Problem requirements - Look through the records below for the line holding "(nonceLen f.param1) s)". Write it out exactly, with each following line through the line holding "def presentRequest (r".

[Saved entries]
□ □ □ □ □ □ □
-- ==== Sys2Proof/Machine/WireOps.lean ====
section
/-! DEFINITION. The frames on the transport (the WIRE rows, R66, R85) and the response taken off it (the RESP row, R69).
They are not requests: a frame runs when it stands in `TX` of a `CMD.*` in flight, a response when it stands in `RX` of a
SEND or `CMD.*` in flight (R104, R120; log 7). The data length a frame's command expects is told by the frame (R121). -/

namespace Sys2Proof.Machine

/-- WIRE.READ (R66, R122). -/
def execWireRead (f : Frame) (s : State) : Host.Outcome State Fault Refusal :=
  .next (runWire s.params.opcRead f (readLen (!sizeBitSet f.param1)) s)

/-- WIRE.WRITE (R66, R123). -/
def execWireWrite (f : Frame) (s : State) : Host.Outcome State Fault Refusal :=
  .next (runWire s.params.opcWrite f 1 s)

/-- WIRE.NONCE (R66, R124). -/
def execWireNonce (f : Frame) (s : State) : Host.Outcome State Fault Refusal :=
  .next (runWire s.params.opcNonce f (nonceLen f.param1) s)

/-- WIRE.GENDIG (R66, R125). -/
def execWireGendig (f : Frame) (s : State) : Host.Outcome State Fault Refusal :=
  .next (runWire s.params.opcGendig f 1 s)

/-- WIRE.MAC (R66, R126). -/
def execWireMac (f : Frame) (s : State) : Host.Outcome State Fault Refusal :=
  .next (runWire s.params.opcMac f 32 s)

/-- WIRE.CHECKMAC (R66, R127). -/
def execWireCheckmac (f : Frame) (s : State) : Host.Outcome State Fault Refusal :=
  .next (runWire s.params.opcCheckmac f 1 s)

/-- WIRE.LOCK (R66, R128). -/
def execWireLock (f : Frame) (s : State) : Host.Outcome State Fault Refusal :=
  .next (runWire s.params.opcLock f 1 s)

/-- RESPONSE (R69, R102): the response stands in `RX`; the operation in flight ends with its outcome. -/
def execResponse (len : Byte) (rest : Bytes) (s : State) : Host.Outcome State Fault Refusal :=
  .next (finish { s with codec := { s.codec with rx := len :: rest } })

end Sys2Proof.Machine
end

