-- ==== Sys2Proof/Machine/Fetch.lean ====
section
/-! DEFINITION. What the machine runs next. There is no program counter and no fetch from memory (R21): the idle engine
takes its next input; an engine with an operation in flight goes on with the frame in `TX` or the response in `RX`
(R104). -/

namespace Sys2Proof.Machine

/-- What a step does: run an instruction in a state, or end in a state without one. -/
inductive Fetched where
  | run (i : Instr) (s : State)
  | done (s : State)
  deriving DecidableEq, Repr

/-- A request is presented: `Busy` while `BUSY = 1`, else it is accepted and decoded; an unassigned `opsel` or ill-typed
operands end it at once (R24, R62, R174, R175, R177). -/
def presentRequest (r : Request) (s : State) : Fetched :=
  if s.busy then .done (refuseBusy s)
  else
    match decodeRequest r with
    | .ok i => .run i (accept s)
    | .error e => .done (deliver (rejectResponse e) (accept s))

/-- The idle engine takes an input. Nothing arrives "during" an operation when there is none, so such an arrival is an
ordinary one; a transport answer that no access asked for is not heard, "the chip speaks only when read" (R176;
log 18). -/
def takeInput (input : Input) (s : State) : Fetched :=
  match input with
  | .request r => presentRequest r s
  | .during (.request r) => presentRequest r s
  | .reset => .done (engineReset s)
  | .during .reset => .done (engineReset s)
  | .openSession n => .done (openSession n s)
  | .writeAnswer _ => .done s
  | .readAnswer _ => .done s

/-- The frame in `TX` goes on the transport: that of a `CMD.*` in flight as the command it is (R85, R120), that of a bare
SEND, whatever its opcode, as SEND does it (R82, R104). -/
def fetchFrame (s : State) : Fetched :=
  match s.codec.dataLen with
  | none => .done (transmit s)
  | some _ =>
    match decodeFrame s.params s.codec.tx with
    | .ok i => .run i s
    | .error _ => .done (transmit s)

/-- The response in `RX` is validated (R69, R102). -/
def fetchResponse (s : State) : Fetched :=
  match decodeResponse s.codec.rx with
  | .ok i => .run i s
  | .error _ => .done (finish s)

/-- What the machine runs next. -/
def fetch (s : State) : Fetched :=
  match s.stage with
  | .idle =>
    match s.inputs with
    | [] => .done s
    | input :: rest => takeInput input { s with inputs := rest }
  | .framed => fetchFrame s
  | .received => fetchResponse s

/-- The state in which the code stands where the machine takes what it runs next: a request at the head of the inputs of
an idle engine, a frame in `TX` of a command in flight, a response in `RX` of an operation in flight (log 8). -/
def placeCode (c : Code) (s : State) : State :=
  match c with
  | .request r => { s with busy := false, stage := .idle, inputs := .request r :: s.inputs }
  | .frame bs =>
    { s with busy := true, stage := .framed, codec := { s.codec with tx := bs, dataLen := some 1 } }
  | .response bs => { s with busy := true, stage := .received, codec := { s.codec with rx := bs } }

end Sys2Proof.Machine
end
□ □ □ □ □ □ □
Solved problem -
  .next (runWire s.params.opcNonce f (nonceLen f.param1) s)

/-- WIRE.GENDIG (R66, R125). -/
def execWireGendig (f : Frame) (s : State) : Host.Outcome State Fault Refusal :=
  .next (runWire s.params.opcGendig f 1 s)

/-- WIRE.MAC (R66, R126). -/
def execWireMac (f : Frame) (s : State) : Host.Outcome State Fault Refusal :=
  .next (runWire s.params.opcMac f 32 s)

/-- WIRE.CHECKMAC (R66, R127). -/
def execWireCheckmac (f : Frame) (s : State) : Host.Outcome State Fault Refusal :=
  .next (runWire s.params.opcCheckmac f 1 s)

/-- WIRE.LOCK (R66, R128). -/
def execWireLock (f : Frame) (s : State) : Host.Outcome State Fault Refusal :=
  .next (runWire s.params.opcLock f 1 s)

/-- RESPONSE (R69, R102): the response stands in `RX`; the operation in flight ends with its outcome. -/
def execResponse (len : Byte) (rest : Bytes) (s : State) : Host.Outcome State Fault Refusal :=
  .next (finish { s with codec := { s.codec with rx := len :: rest } })

end Sys2Proof.Machine
end

-- ==== Sys2Proof/Machine/Fetch.lean ====
section
/-! DEFINITION. What the machine runs next. There is no program counter and no fetch from memory (R21): the idle engine
takes its next input; an engine with an operation in flight goes on with the frame in `TX` or the response in `RX`
(R104). -/

namespace Sys2Proof.Machine

/-- What a step does: run an instruction in a state, or end in a state without one. -/
inductive Fetched where
  | run (i : Instr) (s : State)
  | done (s : State)
  deriving DecidableEq, Repr

/-- A request is presented: `Busy` while `BUSY = 1`, else it is accepted and decoded; an unassigned `opsel` or ill-typed
operands end it at once (R24, R62, R174, R175, R177). -/
def presentRequest (r : Request) (s : State) : Fetched :=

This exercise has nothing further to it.